Так что, когда он только взял жемчужину в руки, его первым порывом было подарить её Сун Жулань. В память о встрече, да и вообще… Но Линьсюань не решился. Чёртовы местные правила этикета, в тонкостях которых он так и не разобрался до конца, но понял главное — что они практически не оставляют места привычной галантности. Можно ли дарить подарки чужой жене? Едва знакомой, к тому же.
Так что пусть жемчужина находится в собственности ордена Линшань. Вот и будет от неё польза.
— Шиди, — похоже, Чжаньцюн смирился с неизбежным, — это необычайно щедрый дар. Благодарю тебя от всего сердца.
И поклонился. Настал черёд Линьсюаня замахать руками.
А вот интересное кино, думал Линьсюань, возвращаясь к себе. До сих пор он как-то не задумывался об этом, но ведь действительно — в ордене он ни за что не отвечал. У всех взрослых мастеров были какие-то обязанности помимо обучения и ночных охот. Ли Баовэнь заведовал орденской казной, Ван Цинфэна можно было назвать управляющим, Шэ Ванъюэ возглавляла целителей, Доу Сюй отвечал за оборону, Синь Гуйфэн — за орденское правосудие, Ли Ломин — за контакты с другими орденами, Лю Цзиньлянь — за организацию праздников. Другие либо помогали этим мастерам, либо занимались чем-то своим: библиотекой, архивами, сбором налогов, приёмом и проверкой докладов от местных властей, находящихся под контролем Линшаня… И только Хэн Линьсюань не занимался ничем, кроме учеников и уничтожения нечисти.
В общем, двусмысленное какое-то положение получается. Нет, нынешнего Линьсюаня оно вполне устраивало, но, если посмотреть со стороны… Любимчик, правая рука главы, а никакой реальной власти нет. Только ли из-за больного самолюбия мастер Хэн строил козни против Ши Чжаньцюна? И только ли из-за этого Мэи выбрали его в качестве объекта вербовки?
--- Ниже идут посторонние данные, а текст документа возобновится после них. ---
/-- The amounts that both encodings can name are shifted by one rule (R503-R510). -/
theorem shiftByImm_eq_shiftByReg (st : BitVec 2) (v : Word) {n : BitVec 5} (c : Bool) (h : n ≠ 0#5) :
    shiftByImm st v n c = shiftByReg st v n.toNat c := by
  have h0 : n.toNat ≠ 0 := fun e => h (BitVec.eq_of_toNat_eq e)
  have hlt : n.toNat < 32 := n.isLt
  simp only [shiftByImm, shiftByReg, h0, hlt, Nat.mod_eq_of_lt hlt, if_true, if_false]

theorem shiftByReg_lsl (h1 : 1 ≤ n) (h2 : n ≤ 31) :
    shiftByReg 0b00#2 v n c = { value := v <<< n, carry := v.getLsbD (32 - n) } := by
  rw [shiftByReg, if_neg (by omega), if_pos rfl, if_pos (by omega)]

theorem shiftByReg_lsr (h1 : 1 ≤ n) (h2 : n ≤ 31) :
    shiftByReg 0b01#2 v n c = { value := v >>> n, carry := v.getLsbD (n - 1) } := by
  rw [shiftByReg, if_neg (by omega), if_neg (by decide), if_pos rfl, if_pos (by omega)]

theorem shiftByReg_asr (h1 : 1 ≤ n) (h2 : n ≤ 31) :
    shiftByReg 0b10#2 v n c = { value := asr v n, carry := v.getLsbD (n - 1) } := by
  rw [shiftByReg, if_neg (by omega), if_neg (by decide), if_neg (by decide), if_pos rfl, if_pos (by omega)]

theorem shiftByReg_ror (h : n % 32 ≠ 0) :
    shiftByReg 0b11#2 v n c = { value := ror v (n % 32), carry := v.getLsbD (n % 32 - 1) } := by
  rw [shiftByReg, if_neg (by omega), if_neg (by decide), if_neg (by decide), if_neg (by decide), if_neg h]

/-- Past the width the logical shifts leave nothing, and the last bit out is the word's where the amount is the width
(R507, R508). -/
theorem shiftByReg_lsl_out (h : 32 ≤ n) :
    shiftByReg 0b00#2 v n c = { value := 0#32, carry := n == 32 && v.getLsbD 0 } := by
  rw [shiftByReg, if_neg (by omega), if_pos rfl, if_neg (by omega)]

theorem shiftByReg_lsr_out (h : 32 ≤ n) :
    shiftByReg 0b01#2 v n c = { value := 0#32, carry := n == 32 && v.getLsbD 31 } := by
  rw [shiftByReg, if_neg (by omega), if_neg (by decide), if_pos rfl, if_neg (by omega)]

/-- From the width on ASR leaves the sign (R509). -/
theorem shiftByReg_asr_out (h : 32 ≤ n) : shiftByReg 0b10#2 v n c =
    { value := if v.getLsbD 31 then 0xFFFFFFFF#32 else 0#32, carry := v.getLsbD 31 } := by
  rw [shiftByReg, if_neg (by omega), if_neg (by decide), if_neg (by decide), if_pos rfl, if_neg (by omega), asr_width]

/-- A rotation by a multiple of the width turns nothing (R510). -/
theorem shiftByReg_ror_whole (h1 : 1 ≤ n) (h : n % 32 = 0) :
    shiftByReg 0b11#2 v n c = { value := v, carry := v.getLsbD 31 } := by
  rw [shiftByReg, if_neg (by omega), if_neg (by decide), if_neg (by decide), if_neg (by decide), if_pos h]

/-! ### What the outputs are (R503-R510) -/

theorem lsl_result (h1 : 1 ≤ n) (h2 : n ≤ 31) :
    (shiftByReg 0b00#2 v n c).value.toNat = v.toNat * 2 ^ n % 2 ^ 32 ∧
      (shiftByReg 0b00#2 v n c).carry = v.getLsbD (32 - n) := by
  rw [shiftByReg_lsl h1 h2]
  exact ⟨toNat_shiftLeft_word v n, rfl⟩

theorem lsr_result (h1 : 1 ≤ n) (h2 : n ≤ 31) : (shiftByReg 0b01#2 v n c).value.toNat = v.toNat / 2 ^ n ∧
    (shiftByReg 0b01#2 v n c).carry = v.getLsbD (n - 1) := by
  rw [shiftByReg_lsr h1 h2]
  exact ⟨toNat_ushiftRight_word v n, rfl⟩

theorem asr_result (h1 : 1 ≤ n) (h2 : n ≤ 31) : (shiftByReg 0b10#2 v n c).value.toInt = v.toInt / 2 ^ n ∧
    (shiftByReg 0b10#2 v n c).carry = v.getLsbD (n - 1) := by
  rw [shiftByReg_asr h1 h2]
  exact ⟨toInt_asr v n, rfl⟩

theorem ror_result (h : n % 32 ≠ 0) :
    (∀ i, i < 32 → (shiftByReg 0b11#2 v n c).value.getLsbD i = v.getLsbD ((i + n % 32) % 32)) ∧
      (shiftByReg 0b11#2 v n c).carry = v.getLsbD (n % 32 - 1) := by
  rw [shiftByReg_ror h]
  exact ⟨fun i hi => getLsbD_ror v _ hi, rfl⟩

end Shifter

/-- The rotated immediate, bit by bit (R501). -/
theorem getLsbD_rotatedImm (rot : BitVec 4) (imm : BitVec 8) {i : Nat} (hi : i < 32) :
    (rotatedImm rot imm).getLsbD i = imm.getLsbD ((i + 2 * rot.toNat) % 32) := by
  rw [rotatedImm, getLsbD_ror _ _ hi, BitVec.getLsbD_setWidth, decide_eq_true (Nat.mod_lt _ (by decide)), Bool.true_and]

/-- Settles O14: an amount of 0 by its own rule, and every other as the register shift by that amount. -/
theorem shifterByImmediate : Obligations.ShifterByImmediate := by
  intro s v n c
  have amount : n ≠ 0#5 → 1 ≤ n.toNat ∧ n.toNat ≤ 31 := fun h =>
    ⟨Nat.one_le_iff_ne_zero.2 fun e => h (BitVec.eq_of_toNat_eq e), Nat.le_of_lt_succ n.isLt⟩
  refine ⟨rfl, fun h => ?_, rfl, fun h => ?_, ?_, fun h => ?_, ?_, fun h => ?_, fun st rm => rfl, fun rot imm =>
    ⟨fun i hi => getLsbD_rotatedImm rot imm hi, rfl⟩⟩
  · rw [shiftByImm_eq_shiftByReg _ v c h]
    exact lsl_result (amount h).1 (amount h).2
  · rw [shiftByImm_eq_shiftByReg _ v c h]
    exact lsr_result (amount h).1 (amount h).2
  · rw [← asr_width]
    rfl
  · rw [shiftByImm_eq_shiftByReg _ v c h]
    exact asr_result (amount h).1 (amount h).2
  · rw [← rrx_eq_append]
    rfl
  · have hmod : n.toNat % 32 = n.toNat := Nat.mod_eq_of_lt n.isLt
    rw [shiftByImm_eq_shiftByReg _ v c h]
    have hr := ror_result (v := v) (n := n.toNat) (c := c) (by have := amount h; omega)
    rwa [hmod] at hr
Интересно, почему так получилось: потому что Чжаньцюн, как бы ни мучился гипертрофированным чувством вины, всё равно понимал — ни к какому реальному делу Хэн Линьсюаня подпускать нельзя? Или, напротив, искренне старался облегчить ему жизнь, наделив всеми правами орденского мастера и избавив от обязанностей?
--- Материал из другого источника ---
-- ==== Sys2Proof/Syntax.lean ====
section
/-! DEFINITION. The commands of the block, one constructor per row of spec/opcode_table.json, with their operands. -/

namespace Sys2Proof

/-- A sector number: a 46-bit physical address (R28) divided by 64. -/
abbrev SecNo := Fin (2 ^ 40)
/-- A 256-byte block number: a 46-bit physical address divided by 256. -/
abbrev BlockNo := Fin (2 ^ 38)

/-- A cache instance (R174). -/
inductive CacheName where
  | l1i (c : CoreId) | l1d (c : CoreId) | l2 (q : Fin 16) | l3 (h : Fin 8)
  deriving DecidableEq, Repr

/-- What a check of a cache array finds (R199): an error in a sector's data, or in an entry's tag and tracking, that the
code of the array corrects or cannot correct. -/
inductive ArrayFault where
  | dataCorrected | dataLost | tagCorrected | tagLost
  deriving DecidableEq, Repr

/-- An error that a cache array shows (R199): the cache, set and way of its frame, and the sector of the frame's block. -/
structure ArrayErr where
  cache : CacheName
  set : Fin 1024
  way : Fin 16
  sector : Fin 4
  found : ArrayFault
  deriving DecidableEq, Repr

/-- What a data packet brings with its sector: its poison bit (R200), and the error, if any, that a cache array shows while
the sector is delivered (R199; log entry 86). -/
structure Arrival where
  poison : Bool
  err : Option ArrayErr := none
  deriving DecidableEq, Repr

/-- An error that the slice engine meets in its own state (R306, R308, R309). -/
inductive EngineErr where
  | corrected | queue | common
  deriving DecidableEq, Repr

/-- The queue that the slice engine turns to, and the error, if any, that its own state shows then (log entry 97). -/
structure FetchAt where
  q : Fin 64
  err : Option EngineErr := none
  deriving DecidableEq, Repr

/-- What calls for the absorption of a failure of a core (R424, R426, R429): the oldest check reported to Fetas; an error in a
register, 0 to 31 of G and 32 to 63 of F, that its code corrects or does not; or a compare mismatch of the stayed pair with this
lead, the first at an instruction or one that comes again. -/
inductive CoreFailure where
  | reported
  | register (core : CoreId) (n : Fin 64) (corrected : Bool)
  | compare (lead : CoreId) (again : Bool)
  deriving DecidableEq, Repr

/-- What the power-fail logic has seen (R392): VIN_SENSE no higher than so many mV, as its comparator takes it, or PFW_N low,
for so many µs. -/
inductive PowerFail where
  | vin (mv us : Nat)
  | pfw (us : Nat)
  deriving DecidableEq, Repr

/-- How a received PCI Express packet is: good, poisoned, or with a wrong ECRC (R324). -/
inductive Tlp where
  | good | poisoned | badEcrc
  deriving DecidableEq, Repr

/-- How an outbound read ends: with its data, or refused (Unsupported Request or Completer Abort), in a completion that is good,
poisoned or has a wrong ECRC (R325). -/
structure CplEnd where
  refused : Bool
  tlp : Tlp := .good
  deriving DecidableEq, Repr

/-- Who sends a request to a unit (R11, R166): a core, at the level it runs at, Fetas, or the unit at a stop. -/
inductive Sender where
  | core (c : CoreId) | fetas | unit (stop : Fin 30)
  deriving DecidableEq, Repr

/-- Who writes a register: a sender on the main side, or Shroud firmware at K, in the Shroud's own space (R440). -/
inductive Writer where
  | main (by' : Sender) | shroud
  deriving DecidableEq, Repr

/-- A reset of the Shroud that its watchdog does not make (R436). -/
inductive ShroudCause where
  | pin | supply | mismatch
  deriving DecidableEq, Repr

/-- What the main side of the Shroud port meets: the oldest window that the Shroud has rung, a message of its firmware, or
a window with any contents (R445). -/
inductive SmIn where
  | next | firmware (typ : BitVec 16) (pay : List Byte) | raw (w : List Byte)
  deriving DecidableEq, Repr

/-- The size of an access to a register (R33). -/
inductive AccSize where
  | b1 | b2 | b4 | b8
  deriving DecidableEq, Repr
Или всё дело в том, что Небесно-Рассветная автор не удосужилась прописать злодею какое-нибудь занятие? Но обязанности той же Лю Цзиньлянь тоже не были упомянуты, о них Линьсюань узнал уже оказавшись здесь. Даже если этот мир и был создан чьим-то воображением, он оказался достаточно объёмен, чтобы не ограничиваться тем, что попало на страницы книги. Так что объяснение не катило.
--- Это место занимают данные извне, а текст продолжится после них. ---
-- ==== Sys2Proof/Machine/Regs.lean ====
section
/-! DEFINITION. The registers of the complex, from the header lines and field tables of the chapters (R11 to R16).
`Reg` names every register (array) once; `Reg.spec` gives its address, index ranges, width, reset value, access
levels, domain and the masks of its access codes (R14); the `Fld` definitions give the places of its fields. -/

namespace Sys2Proof.Machine

/-- The names of the registers, one constructor per register or register array. Two names are the model's: the FSI
mailbox status and count carry the prefix FSI_, because the slice mailbox of chapter 11 has the same names. -/
inductive Reg where
  | ADDR_ERR_STATUS | ADDR_ERR_ADDR_LO | ADDR_ERR_ADDR_HI | ADDR_ERR_PID | ADDR_ERR_COUNT | CORE_ID | ISA_FEAT
  | SP_U | SP_K | CORE_PHYS | FPCTL | FPFLAGS | FPCAUSE | LONG_INFO | RES_CTL | RES_STAT | PRED_CTL | PIPE_CTL
  | STATUS | TRAP_CAUSE_K | TRAP_CAUSE_H | TRAP_ADDR_K | TRAP_ADDR_H | TRAP_INFO_K | TRAP_INFO_H | TRAP_LONGPC_K
  | TRAP_LONGPC_H | VECBASE_K | VECBASE_H | DELEG | TRAP_GPA | SEG_ROOT | PT_ROOT | ASID | STG1_CTL | XLAT_INFO_K
  | XLAT_INFO_H | VMID | PONLY_CTL | HSTG_ROOT | HSTG_CTL | H_SEG_ROOT | H_PT_ROOT | H_ASID | WAY_CLASS | L1_SEED
  | L2_SEED | CACHE_STAT | CACHE_READY | L3_WG_MASK | L3_WG_MAP | L3_SEED | L3_WG_EFF | L3_RETIRED | L3_ERR_STATUS
  | L3_ERR_COUNT | CLEAT_TAKE | CLEAT_GIVE | CLEAT_STATE | CLEAT_FORCE | CLEAT_ERR_STATUS | CLEAT_ERR_PID
  | MG_STATUS | MG_ERR_STATUS | MG_ERR_ADDR_LO | MG_ERR_ADDR_HI | MG_ERR_COUNT | MG_SPARE | MG_SCRUB | DKEY_MAP
  | MR_STATUS | MR_ERR_STATUS | MR_ERR_ADDR_LO | MR_ERR_ADDR_HI | MR_ERR_COUNT | MR_DIE | MKEY_MAP | PDQ | DIST_CTL
  | LCORE_MAP | DB_NEXT | SRC_CFG | SRC_STAT | SRC_SET | SRC_CLR | VM_CFG | IRQ_CTL | IRQ_SRC | VIRQ_SRC | IRQ_EOI
  | VIRQ_EOI | IRQ_ACTPRI | V_THRESH | V_ACTPRI | VCTL | IN_MSG | OUT_MSG | MBX_STAT | MBX_OUT_RING | MBX_OUT_ACK
  | MBX_IN_RING | MBX_IN_ACK | MBX_COUNT | SLICE_BIND | SLICE_GRANT_Q | SLICE_GRANT_V | SLICE_GRANT_BW | SLICE_GEN
  | SLICE_FAR | WIN_A | WIN_B | SLICE_ERR_STATUS | SLICE_ERR_COUNT | SE_STATUS | SE_ERR_STATUS | SE_ERR_COUNT
  | Q_SQ_BASE | Q_CQ_BASE | Q_CFG | Q_SQ_DB | Q_SQ | Q_CQ | PORT_CFG | PORT_STATUS | T1L_DIAG | QBV_CTL | QBV_CYCLE
  | QBV_BASE_LO | QBV_BASE_HI | CNT_RX | CNT_TX | CNT_DROP_LEN | CNT_DROP_FCS | CNT_DROP_OFF | CNT_DROP_VLAN
  | CNT_DROP_FULL | CNT_LEARN_FULL | QBV_GATES | QBV_IVL | SW_CTL | FDB_AGE | HSR_CFG | PTP_RATE | PTP_OFS
  | PTP_CTL | PTP_COMMIT_LO | PTP_COMMIT_HI | UART_CFG | UART_BAUD | UART_STAT | UART_RXD | UART_TXD | CAN_CTL
  | CAN_NBT | CAN_DBT | CAN_TDC | CAN_STAT | CAN_IRQ | CAN_IEN | CAN_MBIRQ | CAN_MBIEN | CAN_FLT_ID | CAN_FLT_MASK
  | CAN_MB_ID | CAN_MB_CTRL | CAN_MB_DATA | CAN_MB_TS | SPI_CFG | SPI_XFER | SPI_TXD | SPI_RXD | SPI_STAT | I2C_CFG | I2C_CMD | I2C_TXD
  | I2C_RXD | I2C_STAT | GPIO_IN | GPIO_OUT | GPIO_SET | GPIO_CLR | GPIO_OE | GPIO_OD | GPIO_ISTAT | GPIO_ICFG
  | QSPI_CFG | QSPI_STAT | PCIE_CTL | PCIE_LINK | REQ_MSG | RSP_MSG | EVT_MSG | FSI_MBX_STAT | REQ_RING | RSP_ACK
  | EVT_ACK | FSI_MBX_COUNT | EVT_MASK | FSI_STATUS | MAST_TICK_LO | MAST_TICK_HI | MAST_MODE | WAKE_STAT | WAKE_EN
  | WAKE_CMP | ALARM_LO | ALARM_HI | UART_ACT | PF_CFG | PWR_SEQ | WDOG_CFG | QUAD_REEF | CFG_CRC | CFG_GEN
  | CFG_STAT | CORE_CFG_CRC | HEALTH_STAT | GAP_TIME | SHR_PORT_STAT | SHR_EVCNT | SHR_CFG | SHR_ERR_STATUS
  | SHR_ERR_COUNT | SHR_MS | SHR_SM | SEAL_CTL | SEAL_STAT | ADC_CTL | ADC_CFG | ADC_DATA | PULSE_CFG
  | PULSE_SNAP_CNT | PULSE_SNAP_RISE | PULSE_SNAP_FALL | PULSE_SNAP | DTIME | EVCNT | EVSEL | EV_CTL | EV_OVF
  | CTIM_CMP | CTIM_CTL | TMR_GO | TMR_CFG | TMR_CMD | TMR_STAT | TMR_CTL | TMR_RLD_LO | TMR_RLD_HI | TMR_CMP_LO
  | TMR_CMP_HI | TMR_LAT | TMR_LAT_INFO | TT_IRQ | TT_CFG | TT_WIN | TT_SEQ | TT_CMD | TT_LAST | TT_MIN | TT_MAX
  | TT_THR | TRC_CTL | TRC_RING | TRC_STAT | TSEQ_STATE | TSEQ_ACT | TSEQ_TRANS | TCMP_CFG | TCMP_VAL | TCMP_MASK
  | TRC_AUTH | DBG_CTL | DBG_STAT | HY_CTL | HY_RING_BASE | HY_RING_CTL | HY_RING_WP | HY_RING_RP | HY_RING_DROP
  | BOOT_STAT | PAD_HOLD
  deriving DecidableEq, Repr

/-- Where a register is reached: by system-register number (R35), in the physical map (R32), or in the Shroud's own
map (R19). -/
inductive RegSpace where
  | sys | phys | shroud
  deriving DecidableEq, Repr

/-- One dimension of a register array (R13): the stride, and the first and last index. -/
structure RegDim where
  stride : Nat
  first : Nat
  last : Nat
  deriving DecidableEq, Repr

/-- The header line and the access masks of a register (R11, R14). -/
structure RegDef where
  space : RegSpace
  base : Nat
  dims : List RegDim
  wide : Bool
  reset : Word
  u : Bool
  k : Bool
  h : Bool
  /-- the power domain of the instance with first index 0, and its step with the first index (R37) -/
  pd : Nat
  pdStep : Nat
  rw : Word
  ro : Word
  w1c : Word
  w1s : Word
  rc : Word
  wo : Word
  deriving DecidableEq, Repr

/-- A field: its highest and lowest bit (R7). -/
structure Fld where
  hi : Nat
  lo : Nat
  deriving DecidableEq, Repr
Ай, ладно, не всё ли равно.
В доме Линьсюаня было тихо и чисто — убиравшиеся ученики уже всё сделали и ушли. Он вытащил жемчужину, набросал пару строк для Ли Баовэня, начертил на обороте листа пару знаков и принялся складывать из записки бумажную птичку. Небольшое вливание ци, и птичка подскочила на треугольные ножки, подхватила ими, как пингвин яйцо, жемчужину и, взмахнув крыльями, устремилась в окно. Линьсюань поднялся и прошёлся по комнате, остановился перед зеркалом. Свою длинную, азиатскую физиономию он видел достаточно редко, зеркальных поверхностей здесь было куда меньше, чем на матушке-Земле двадцать первого века. Возможно поэтому, пытаясь представить порой, как он выглядит со стороны, Линьсюань мысленным взором то и дело видел себя прежним — стопроцентным славянином с русым ёжиком и пробивающейся к вечеру щетиной. У этого тела борода почти не росла, бриться можно было через день или даже через два. Удобно, что ни говори.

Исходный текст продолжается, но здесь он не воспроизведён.